Devore v Pfizer Inc.
2008 NY Slip Op 09194 [58 AD3d 138]
November 20, 2008
Saxe, J.
Appellate Division, First Department
Published by New York State Law Reporting Bureau pursuant to Judiciary Law § 431.
As corrected through Wednesday, February 18, 2009


[*1]
Michael Devore et al., Appellants,
v
Pfizer Inc., Respondent.

First Department, November 20, 2008

APPEARANCES OF COUNSEL

Law Offices of Mark Jay Krum, New York City (Mark Jay Krum of counsel), for appellants.

Skadden, Arps, Slate, Meagher & Flom LLP, New York City (Mark S. Cheffo, Barbara Wrubel and Mara Cusker Gonzalez of counsel), for respondent.

{**58 AD3d at 139} OPINION OF THE COURT

Saxe, J.P.

This consolidated appeal presents a choice of law question relating to three actions brought by Michigan residents, all alleging that they were physically injured in Michigan as a result of taking Lipitor, a drug manufactured by defendant Pfizer Inc., a pharmaceutical company headquartered in New York. Pfizer contends that Michigan law must be applied, while plaintiffs argue that New York law ought to [*2]be applied because the alleged tortious conduct took place in New York. If Michigan law applies, we must further consider whether a cause of action can be sustained based upon the application of an exception contained in the Michigan statute.

Plaintiffs' claim is that they suffered debilitating side effects and conditions from taking Lipitor, including myopathy, peripheral neuropathy, memory loss, and depression, which were not identified on Lipitor's label. Plaintiffs assert six causes of action against Pfizer: (1) fraud; (2) negligent representation; (3) products liability (failure to warn); (4) products liability (design defect); (5) breach of the implied warranty of merchantability; and (6) fraudulent concealment.

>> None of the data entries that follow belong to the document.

-- ==== Sys2Proof/Machine/Step.lean ====
section
/-!
DEFINITION. One step of the module: the command at the front of its queue, or one period of the module's clock where none waits.

What the spec leaves open here: log entries 8 and 83.
-/

namespace Sys2Proof.Machine

/-- Take the command at the front of the queue and give its effect. With an empty queue one VCO period passes (log 8). -/
def step (s : State) : Host.Outcome State Fault Refusal :=
  match s.pending with
  | [] => .next (tick s)
  | c :: rest => exec c { s with pending := rest }

/-- The state with the command that a word spells at the front of its queue: no word spells one. -/
def State.withFetchWord (s : State) (nbits w : Nat) : State :=
  match decodeTableWord nbits w with
  | some c => { s with pending := c :: s.pending }
  | none => s

end Sys2Proof.Machine
end

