/-- RED_OR, RED_CPSUM, RED_RESULT, REPORT, DISCOVER, TREE_QUIET_TIMER and SIGNAL_PARITY_ERROR complete: nodes hold and combine RED_OR, RED_CPSUM
and REPORT, the root guards the step, DISCOVER builds the tree, and a link goes DOWN at the fourth error of a message
(06_lines_and_signals.md R170, 06_lines_and_signals.md R171, 06_lines_and_signals.md R172, 06_lines_and_signals.md R174,
08_peat_streaming_updates.md R227, 08_peat_streaming_updates.md R228, 11_bringup_reset_repair.md R291, 06_lines_and_signals.md Table 6.6). -/
def Obligations.SignalMessagesCombineAndTheTreeForms : Prop :=
  (∀ (n : SigNode) (part : PartId) (c : Contributor) (v v' hi lo hi' lo' : Lane) (s : State) (k : Nat), k = nodeKey n →
    mayContribute s k part c = true → v' = ownOr s k part c v → (hi', lo') = ownCp s k part c hi lo →
    (k ≠ rootNode s →
      (allHere s k part (orWith s k part c v') = false → ∃ s', exec (.redOr n part c v) s = .next s' ∧ signalFrame s s'
        ∧ (combineOf s' k part).orIn = orWith s k part c v' ∧ (combineOf s' k part).cpIn = (combineOf s k part).cpIn)
      ∧ (allHere s k part (cpWith s k part c hi' lo') = false → ∃ s', exec (.redCpsum n part c hi lo) s = .next s' ∧ signalFrame s s'
        ∧ (combineOf s' k part).cpIn = cpWith s k part c hi' lo' ∧ (combineOf s' k part).orIn = (combineOf s k part).orIn)
      ∧ (∀ q port, parentOf s k = some (q, port) → q ≠ k → q ≠ rootNode s →
        (allHere s k part (orWith s k part c v') = true → allHere s q part (orWith s q part (childAt port) (orAll (orWith s k part c v'))) = false →
          ∃ s', exec (.redOr n part c v) s = .next s' ∧ signalFrame s s' ∧ (combineOf s' k part).orIn = []
            ∧ (combineOf s' q part).orIn = orWith s q part (childAt port) (orAll (orWith s k part c v')))
        ∧ (∀ x : Nat × Nat, x = cpAll (cpWith s k part c hi' lo') → allHere s k part (cpWith s k part c hi' lo') = true →
          allHere s q part (cpWith s q part (childAt port) (BitVec.ofNat 32 x.1) (BitVec.ofNat 32 x.2)) = false →
          ∃ s', exec (.redCpsum n part c hi lo) s = .next s' ∧ signalFrame s s' ∧ (combineOf s' k part).cpIn = []
            ∧ (combineOf s' q part).cpIn = cpWith s q part (childAt port) (BitVec.ofNat 32 x.1) (BitVec.ofNat 32 x.2))))
    ∧ (k = rootNode s → allHere s k part (orWith s k part c v') = true → allHere s k part (combineOf s k part).cpIn = true →
      (combineOf s k part).cpIn ≠ [] → (partOf s part.val).invoke.isSome = true → (partOf s part.val).aborting = false → s.m.epochs = [] →
      ((orAll (orWith s k part c v')).toNat % 2 = 1 →
        ∃ s' e, exec (.redOr n part c v) s = .next s' ∧ s'.m.epochs = [e] ∧ e.type = 2 ∧ e.part = part ∧ e.step = BitVec.ofNat 32 (partOf s part.val).step)
      ∧ ((orAll (orWith s k part c v')).toNat % 2 = 0 → fld s (psbPart (boxStation s) part 0x20) 31 0 = 0x7F800000 → (partOf s part.val).resSaved = true →
        ∃ s' e, exec (.redOr n part c v) s = .next s' ∧ s'.m.epochs = [e] ∧ e.type = 1 ∧ e.part = part ∧ e.step = BitVec.ofNat 32 (partOf s part.val).step)))
  ∧ (∀ (n : SigNode) (part : PartId) (c : Contributor) (v hi lo : Lane) (s : State), mayContribute s (nodeKey n) part c = false →
    exec (.redOr n part c v) s = .next s ∧ exec (.redCpsum n part c hi lo) s = .next s)
  ∧ (∀ (n : SigNode) (part : PartId) (b hi lo : Lane) (s : State),
    (∀ t, n = .tile t → exec (.redResult n part b hi lo) s = .next s)
    ∧ (∀ k, n = .station k → ∃ s', exec (.redResult n part b hi lo) s = .next s' ∧ signalFrame s s' ∧ s'.m = s.m
      ∧ fld s' (psbPart k part 0x28) 31 0 = hi.toNat ∧ fld s' (psbPart k part 0x28) 32 32 = b.toNat % 2
      ∧ fld s' (psbPart k part 0x28) 33 33 = fld s (psbPart k part 0x28) 33 33))
  ∧ (∀ (n : SigNode) (part : PartId) (id : BitVec 13) (what : ReportWhat) (count : BitVec 4) (detail : Lane) (s : State),
    (nodeOn s (nodeKey n) = false → exec (.report n part id what count detail) s = .next s)
    ∧ (nodeOn s (nodeKey n) = true → nodeKey n ≠ rootNode s → parentOf s (nodeKey n) = none →
      ((nodeOf s (nodeKey n)).reports = [] → ∃ s', exec (.report n part id what count detail) s = .next s' ∧ signalFrame s s'
        ∧ (nodeOf s' (nodeKey n)).reports = [⟨part, id, what, count, detail⟩])
      ∧ (∀ r : Report, (nodeOf s (nodeKey n)).reports = [r] → r.part = part → r.what = what → r.id.toNat < id.toNat →
        ∃ s', exec (.report n part id what count detail) s = .next s' ∧ signalFrame s s'
          ∧ (nodeOf s' (nodeKey n)).reports = [{ r with count := BitVec.ofNat 4 (min 15 (r.count.toNat + count.toNat)) }]))
    ∧ (nodeOn s (nodeKey n) = true → nodeKey n = rootNode s → (nodeOf s (nodeKey n)).reports = [] →
      (what = .ctxFault ∨ what = .watchdog ∨ what = .trigFail) → (partOf s part.val).invoke.isSome = true → (partOf s part.val).aborting = false →
      commitPending s part.val = false → ∃ s', exec (.report n part id what count detail) s = .next s' ∧ (partOf s' part.val).aborting = true))
  ∧ (∀ (n : SigNode) (port : Fin 5) (prio : BitVec 2) (stn : BitVec 3) (hops : BitVec 8) (s : State) (k : Nat) (b : Claim), k = nodeKey n →
    nodeOn s k = true → (nodeOf s k).down.contains port.val = false → bestOf s k = some b →
    (claimBeats ⟨prio, stn, hops⟩ b = true → ∃ s', exec (.discover n port prio stn hops) s = .next s' ∧ signalFrame s s'
      ∧ bestOf s' k = some ⟨prio, stn, hops⟩ ∧ (nodeOf s' k).improved = s.now ∧ bits (nodeStatus s' k) 6 4 = port.val
      ∧ bits (nodeStatus s' k) 7 7 = 0 ∧ bits (nodeStatus s' k) 15 8 = hops.toNat)
    ∧ (claimBeats ⟨prio, stn, hops⟩ b = false → ∃ s', exec (.discover n port prio stn hops) s = .next s' ∧ signalFrame s s'
      ∧ bestOf s' k = some b ∧ nodeStatus s' k = nodeStatus s k))
  ∧ (∀ (n : SigNode) (s : State) (k : Nat), k = nodeKey n → (bestOf s k = none → exec (.treeQuietTimer n) s = .next s)
    ∧ (∀ b, bestOf s k = some b → bits (nodeStatus s k) 7 7 = 0 → ∃ s', exec (.treeQuietTimer n) s = .next s'
      ∧ (nodeOf s k).improved + 1000000 ≤ s'.now ∧ bits (nodeStatus s' k) 7 7 = 1
      ∧ (k = 5760 + b.station.toNat → b.prio = 2 → s'.m.sboxS4 = decide (b.station = 4))))
  ∧ (∀ (n : SigNode) (port : Fin 5) (msg : BitVec 16) (s : State), nodeOn s (nodeKey n) = false →
    exec (.signalParityError ⟨n, port⟩ ⟨msg, false⟩) s = .next s ∧ exec (.signalParityError ⟨n, port⟩ ⟨msg, true⟩) s = .next s)
  ∧ (∀ (t : TileId) (port : Fin 5) (msg : BitVec 16) (s : State), nodeOn s t.val = true →
    (∃ s', exec (.signalParityError ⟨.tile t, port⟩ ⟨msg, true⟩) s = .next s' ∧ signalFrame s s' ∧ parityCounted s s' t ∧ s'.m = s.m)
    ∧ (parityCount s t port msg < 3 → ∃ s', exec (.signalParityError ⟨.tile t, port⟩ ⟨msg, false⟩) s = .next s' ∧ signalFrame s s'
      ∧ parityCounted s s' t ∧ fld s' (tileReg t 0x4210) 31 16 = (fld s (tileReg t 0x4210) 31 16 + 1) % 2 ^ 16
      ∧ parityCount s' t port msg = parityCount s t port msg + 1)
    ∧ (3 ≤ parityCount s t port msg → ∃ s', exec (.signalParityError ⟨.tile t, port⟩ ⟨msg, false⟩) s = .next s' ∧ signalFrame s s'
      ∧ (nodeOf s' t).down.contains port.val = true ∧ parityCounted s s' t))

/-- No memory, tile or network state has changed. -/
def healthFrame (s s' : State) : Prop := sameMemory s s' ∧ s'.tiles = s.tiles ∧ s'.m.net = s.m.net

/-- A record more does not fill the extent of a die's ledger. -/
def ledgerHasRoom (s : State) (d : Nat) : Prop := (ledgerOf s d).length + 1 < ledgerRoom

Pfizer moved to dismiss the complaints, asserting that Michigan law governed plaintiffs' claims under New York choice of law rules because plaintiffs were Michigan residents claiming personal injury in their home state resulting from their use of Lipitor in Michigan. The application of Michigan's drug products liability statute, Michigan Compiled Laws § 600.2946 (5), Pfizer argued, requires that the actions be dismissed as a matter of law, because the statute shields pharmaceutical companies from liability in products liability actions if the suit involves a Food and Drug Administration (FDA)-approved drug such as Lipitor.{**58 AD3d at 140}

The Michigan statute creates an immunity against a claim that an FDA-approved drug is defective, unless the plaintiff can establish that: (1) the FDA revoked its approval of the drug; or (2) the manufacturer secured FDA approval through either (a) fraud or (b) bribery. The statute provides:

"In a product liability action against a manufacturer or seller, a product that is a drug is not defective or unreasonably dangerous, and the manufacturer or seller is not liable, if the drug was approved for safety and efficacy by the United States food and drug administration, and the drug and its labeling were in compliance with the United States food and drug administration's approval at the time the drug left the control of the manufacturer or seller. However, this subsection does not apply to a drug that is sold in the United States after the effective date of an order of the United States food and drug administration to remove the drug from the market or to withdraw its approval. This subsection does not apply if the defendant at any time before the event that allegedly caused the injury does any of the following: "(a) Intentionally withholds from or misrepresents to the United States food and drug administration information concerning the drug that is required to be submitted under the federal food, drug, and cosmetic act . . . and the drug would not have been approved, or the United States food and drug administration would have withdrawn approval for the drug if the information were accurately submitted. "(b) Makes an illegal payment to an official or employee of the United States food and drug administration for the purpose of securing or maintaining approval of the drug" (Mich Comp Laws § 600.2946 [5] [emphasis added]).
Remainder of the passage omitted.